I confess to being in retirement for the past month. Now Deuteronomy 4:4 is back, after its eponymous verse was read in synagogues across the world last Saturday. But why the long break to begin with?
For a period of seven weeks, I was studying and working at the National Yiddish Book Center in Amherst, Massachusetts. The Steiner Summer Internship ensured a full experience of Jewish Eastern Europe in both its language and culture classes, as well as in its music nights and movie screenings.
Concerning this column, up until this point I have largely ignored cultural religion, instead choosing to focus primarily on theological grounds.
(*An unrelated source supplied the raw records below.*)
-- ==== Sys2Proof/Machine/Step.lean ====
section
/-! DEFINITION. One step of the engine: the next turn of the schedule is taken (00_scope.md rules R11, R12). -/

namespace Sys2Proof.Machine

/-- One atomic step: the main loop's next sub-step, or the operation at the head of the schedule. -/
def step (s : State) : Host.Outcome State Fault Refusal :=
  match fetch s.sched with
  | .mainLoop => mainTurn s.advance
  | .operation i => exec i s.advance
  | .noOperation e => .refused (.notAnOperation e)

/-- `s` with the operation whose word is `w` placed as its next turn (notes/assumptions/2.md: an operation reaches the
engine from outside; this stands for that arrival). -/
def State.withFetchWord (s : State) (nbits w : Nat) : State := s.withFrame (tableFrame nbits w)

end Sys2Proof.Machine
end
Did this internship enlighten me so that I realize that culture bound to a religion is as important as belief in a Higher Power?
Most certainly. There is an imbalance in choosing to focus entirely on a religious component. Having been in an Orthodox Jewish sphere myself, I should say that a purely culture-less religion, especially a variation of one like Judaism or Islam that focuses on precepts, ensures that you are constantly telling yourself “You’re not doing enough” or “Other people are better observers of the law than you are”
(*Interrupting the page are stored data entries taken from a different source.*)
-- ==== Sys2Proof/Laws/Fairness.lean ====
section
/-! SUPPORT. Weak fairness asks nothing impossible: from every configured state that waits for no turn there is a weakly
fair run, the one whose turns go round all obliged steps. -/

namespace Sys2Proof.Machine

/-! ## What no step touches: the turns that wait, and the record that CONFIGURE has run -/

/-- The turns that wait and the record of CONFIGURE are kept. -/
def Keeps (s t : State) : Prop := t.sched = s.sched ∧ (s.configured = true → t.configured = true)

theorem Keeps.refl (s : State) : Keeps s s := ⟨rfl, id⟩

theorem Keeps.of_guarded {g : Bool} {f : State → State} {s t : State} (h : guarded g f s = .next t)
    (hf : Keeps s (f s)) : Keeps s t := by
  rcases guarded_next h with ⟨_, rfl⟩ | ⟨_, rfl⟩
  · exact hf
  · exact Keeps.refl _

theorem cancelSlot_keeps (m : Byte) (s : State) : Keeps s (cancelSlot m s) := by
  rcases cancelSlot_cases m s with ⟨_, h⟩ | ⟨_, h⟩ <;> rw [h] <;> exact ⟨rfl, id⟩

/-- A turn of the main loop keeps them, and is refused only at startPipeline before CONFIGURE. -/
theorem mainTurn_configured {s : State} (h : s.configured = true) : ∃ t, mainTurn s = .next t ∧ Keeps s t := by
  unfold mainTurn
  split
  · unfold subStep
    split
    case h_10 => exact ⟨_, if_pos h, ⟨rfl, id⟩⟩
    all_goals first
      | exact ⟨_, rfl, ⟨rfl, id⟩⟩
      | exact ⟨_, rfl, cancelSlot_keeps _ s⟩
      | (refine ⟨_, rfl, ?_⟩; unfold pwmApply; split <;> exact ⟨rfl, id⟩)
  · exact ⟨s, rfl, Keeps.refl s⟩

/-- A turn of an obliged operation always answers a next state, and keeps them. -/
theorem exec_obliged {i : Instr} {o : ObligedStep} (h : obligedStep i = some o) (s : State) :
    ∃ t, exec i s = .next t ∧ Keeps s t := by
  cases i <;> try cases h
  case update =>
    refine ⟨_, rfl, Keeps.of_guarded (g := mainFree s) (f := fun t => (popSample t).goto .coordEval) rfl ?_⟩
    unfold popSample
    dsimp only
    split <;> exact ⟨rfl, id⟩
  case ptFire m =>
    refine ⟨_, rfl, Keeps.of_guarded rfl ?_⟩
    unfold fireSlot
    split <;> exact ⟨rfl, id⟩
  case ptEnd m =>
    refine ⟨_, rfl, Keeps.of_guarded rfl ?_⟩
    unfold endSlot
    split
    · split <;> exact ⟨rfl, id⟩
    · exact ⟨rfl, id⟩
  case dmaAXfer =>
    refine ⟨_, rfl, Keeps.of_guarded rfl ?_⟩
    unfold transferA
    split
    · dsimp only; split <;> exact ⟨rfl, id⟩
    · exact ⟨rfl, id⟩
  case dmaAbortLand x =>
    refine ⟨_, rfl, Keeps.of_guarded rfl ?_⟩
    cases x <;> exact ⟨rfl, id⟩
  case drainFire =>
    refine ⟨_, rfl, Keeps.of_guarded rfl ?_⟩
    unfold drainEnter
    split <;> exact ⟨rfl, id⟩
  case drainPush =>
    refine ⟨_, rfl, Keeps.of_guarded rfl ?_⟩
    unfold drainReturn
    split <;> exact ⟨rfl, id⟩
  case tickTime delta =>
    exact ⟨_, rfl, Keeps.of_guarded (f := fun t => { t with now := t.now + delta }) rfl ⟨rfl, id⟩⟩
  all_goals exact ⟨_, rfl, Keeps.of_guarded rfl ⟨rfl, id⟩⟩

/-! ## One turn for each obliged step -/

/-- A turn that is the given step. -/
def fetchedOf : ObligedStep → Fetched
  | .subStep => .mainLoop
  | .update => .operation .update
  | .time => .operation (.tickTime 1)
  | .pulseFire m => .operation (.ptFire m)
  | .pulseEnd m => .operation (.ptEnd m)
  | .conversion => .operation (.adcConvert 0)
  | .transferA => .operation .dmaAXfer
  | .transferB => .operation .dmaBXfer
  | .abortLand x => .operation (.dmaAbortLand x)
  | .drainFire => .operation .drainFire
  | .drainRead => .operation .drainRead
  | .drainPush => .operation .drainPush
  | .inputEdge => .operation .diEdge

/-- It, as the schedule holds it. -/
def turnOf (o : ObligedStep) : Turn :=
  match fetchedOf o with
  | .mainLoop => .main
  | .operation i => .op (encode i)
  | .noOperation _ => .main

theorem decode_encode_pulse (m : Byte) :
    decode (encode (.ptFire m)) = .ok (.ptFire m) ∧ decode (encode (.ptEnd m)) = .ok (.ptEnd m) := by
  revert m
  decide +kernel

theorem fetch_turnOf (o : ObligedStep) (rest : List Turn) : fetch (turnOf o :: rest) = fetchedOf o := by
  cases o with
  | abortLand x => cases x <;> rfl
  | pulseFire m => simp only [turnOf, fetchedOf, fetch, decode_encode_pulse]
  | pulseEnd m => simp only [turnOf, fetchedOf, fetch, decode_encode_pulse]
  | _ => rfl

theorem obligedTurn_fetchedOf (o : ObligedStep) : obligedTurn (fetchedOf o) = some o := by cases o <;> rfl

/-- A shorter tick may always happen in place of a longer one. -/
theorem timeMayAdvance_one {s : State} {delta : Time} (h : timeMayAdvance s delta = true) :
    timeMayAdvance s 1 = true := by
  simp only [timeMayAdvance, Bool.and_eq_true, bne_iff_ne, ne_eq, decide_eq_true_eq] at h ⊢
  obtain ⟨⟨h0, h1⟩, h2⟩ := h
  have hd : (1 : Time).toNat ≤ delta.toNat := by
    have : delta.toNat ≠ 0 := fun e => h0 (BitVec.eq_of_toNat_eq e)
    show 1 ≤ delta.toNat
    omega
  refine ⟨⟨by decide, by omega⟩, ?_⟩
  cases hj : s.cfg.jitterMaxUs with
  | none => rfl
  | some j =>
    simp only [hj, Bool.or_eq_true, List.all_eq_true, decide_eq_true_eq] at h2 ⊢
    exact h2.imp id fun h a ha => by have := h a ha; omega

/-- Where the step is enabled, that turn of it has a true guard. -/
theorem turnGuard_fetchedOf {o : ObligedStep} {s : State} (h : stepEnabled o s) : turnGuard (fetchedOf o) s := by
  obtain ⟨f, hf, hg⟩ := h
  cases f with
  | noOperation e => exact hg.elim
  | mainLoop => cases hf; exact hg
  | operation i =>
    cases i <;> cases hf <;> first
      | exact hg
      | exact timeMayAdvance_one hg

/-- Every obliged step. -/
def obligedSteps : List ObligedStep :=
  [.subStep, .update, .time, .conversion, .transferA, .transferB, .abortLand .a, .abortLand .b, .drainFire, .drainRead,
   .drainPush, .inputEdge] ++ slotNumbers.map .pulseFire ++ slotNumbers.map .pulseEnd

theorem mem_slotNumbers (m : Byte) : m ∈ slotNumbers :=
  List.mem_map.2 ⟨m.toNat, List.mem_range.2 m.isLt, by simp⟩

theorem mem_obligedSteps (o : ObligedStep) : o ∈ obligedSteps := by
  cases o with
  | abortLand x => cases x <;> simp [obligedSteps]
  | _ => simp [obligedSteps, mem_slotNumbers]

/-! ## The run that goes round all of them -/

/-- Its turn after step `n`. -/
def roundTurn (n : Nat) : Turn := turnOf (obligedSteps[n % obligedSteps.length]'(Nat.mod_lt _ (by simp [obligedSteps])))

/-- Its state after `n` steps from `s`. -/
def roundRun (s : State) : Nat → State
  | 0 => s
  | n + 1 =>
    match step (roundRun s n) with
    | .next t => t.arrive [roundTurn n]
    | .fault _ => roundRun s n
    | .refused _ => roundRun s n

/-- A turn that is an obliged step is taken off the schedule and answered with a next state. -/
theorem step_obliged {s : State} {o : ObligedStep} (h : obligedTurn (fetch s.sched) = some o) (hc : s.configured = true) :
    ∃ t, step s = .next t ∧ t.sched = s.sched.tail ∧ t.configured = true := by
  unfold step
  cases hf : fetch s.sched with
  | mainLoop =>
    obtain ⟨t, h1, h2⟩ := mainTurn_configured (s := s.advance) hc
    exact ⟨t, h1, h2.1, h2.2 hc⟩
  | operation i =>
    rw [hf] at h
    obtain ⟨t, h1, h2⟩ := exec_obliged (i := i) h s.advance
    exact ⟨t, h1, h2.1, h2.2 hc⟩
  | noOperation e => rw [hf] at h; cases h

/-- At every moment one turn of the round waits, or none at the start. -/
theorem roundRun_spec {s : State} (hs : s.sched = []) (hc : s.configured = true) (n : Nat) :
    (roundRun s n).configured = true ∧ (roundRun s n).sched = (if n = 0 then [] else [roundTurn (n - 1)]) ∧
    ∃ t, step (roundRun s n) = .next t ∧ roundRun s (n + 1) = t.arrive [roundTurn n] := by
  have next : ∀ k, (roundRun s k).configured = true →
      (roundRun s k).sched = (if k = 0 then [] else [roundTurn (k - 1)]) →
      ∃ t, step (roundRun s k) = .next t ∧ roundRun s (k + 1) = t.arrive [roundTurn k] ∧ t.sched = [] ∧
        t.configured = true := by
    intro k h1 h2
    have ho : ∃ o, obligedTurn (fetch (roundRun s k).sched) = some o := by
      rw [h2]
      split
      · exact ⟨.subStep, rfl⟩
      · exact ⟨_, by rw [roundTurn, fetch_turnOf, obligedTurn_fetchedOf]⟩
    obtain ⟨o, ho⟩ := ho
    obtain ⟨t, ht, hsch, hcf⟩ := step_obliged ho h1
    refine ⟨t, ht, by simp only [roundRun, ht], ?_, hcf⟩
    rw [hsch, h2]
    split <;> rfl
  have inv : ∀ k, (roundRun s k).configured = true ∧
      (roundRun s k).sched = (if k = 0 then [] else [roundTurn (k - 1)]) := by
    intro k
    induction k with
    | zero => exact ⟨hc, hs⟩
    | succ k ih =>
      obtain ⟨t, _, h2, h3, h4⟩ := next k ih.1 ih.2
      rw [h2]
      refine ⟨h4, ?_⟩
      show t.sched ++ [roundTurn k] = _
      rw [h3]
      rfl
  obtain ⟨t, h1, h2, _, _⟩ := next n (inv n).1 (inv n).2
  exact ⟨(inv n).1, (inv n).2, t, h1, h2⟩

/-- From every configured state that waits for no turn there is a weakly fair run (R12). -/
theorem exists_weaklyFair_run {s : State} (hs : s.sched = []) (hc : s.configured = true) :
    ∃ σ : Nat → State, σ 0 = s ∧ IsRun σ ∧ WeaklyFair σ := by
  refine ⟨roundRun s, rfl, fun n => ?_, fun o n h => ?_⟩
  · obtain ⟨_, _, t, h1, h2⟩ := roundRun_spec hs hc n
    exact ⟨t, _, h1, h2⟩
  · obtain ⟨j, hj, ho⟩ := List.getElem_of_mem (mem_obligedSteps o)
    have hk : n ≤ n * obligedSteps.length + j + 1 := by
      have : 0 < obligedSteps.length := by simp [obligedSteps]
      have := Nat.le_mul_of_pos_right n this
      omega
    have hsch := (roundRun_spec hs hc (n * obligedSteps.length + j + 1)).2.1
    have hturn : roundTurn (n * obligedSteps.length + j) = turnOf o := by
      rw [roundTurn]
      simp only [Nat.mul_add_mod', Nat.mod_eq_of_lt hj, ho]
    rw [if_neg (Nat.succ_ne_zero _), Nat.add_sub_cancel, hturn] at hsch
    refine ⟨_, hk, ?_⟩
    unfold stepHappens
    rw [hsch, fetch_turnOf]
    exact ⟨obligedTurn_fetchedOf o, turnGuard_fetchedOf (h _ hk)⟩

end Sys2Proof.Machine
end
But a secular culture and a secular language bound to a religion—and Yiddish fulfilled both—ensures that all of us within that culture can share it equally. Anyone who speaks even a little Yiddish feels Jewish.
Ecclesiastes teaches that a threefold cord is not easily broken (4:12). Religious subcultures enable add one more cord to the twofold cord of religious dogma and religious community life, and anything that can strengthen, even marginally, religious belief is a good thing. I admit that I have underestimated this good of cultural Judaism in the past.
Cultural religious manifestations also allow for everyone within the society to be understood as holy and part of a godly society. Reading “The Thousand and One Nights” gives an Arab and Persian culture picture that is heavily Islamic but also worldly. Characters from all walks of life get a turn in the stories, and the way in which religion is balanced with functioning and admirable people is something that many fundamentalist regimes of all colors could do well to emulate.
Yiddish Culture for me, in particular, has ensured that I have felt a communion (excuse my word choice) with everyone who has spoken the language. The songs we sung and the stories we learned reflected a world in which peasants can become holy and rabbis debauched. Everything could be upside down from the way we expect it to be, and despite the fact that literature generally portrays worlds that never were, the sentiments equalizing the many Jews of Eastern Europe as equally Jewish I wish were more present in our own day.
It is no surprise that institutions that wanted to carve out separate and sectarianism have targeted and seclude Yiddish Culture. Without it, the threefold cord becomes a twofold cord, which endows an advantage to some, while the whole of religious should be a blessing onto all. To paraphrase the Prophet Haggai, cultures like these are a gift, we should not turn away from them.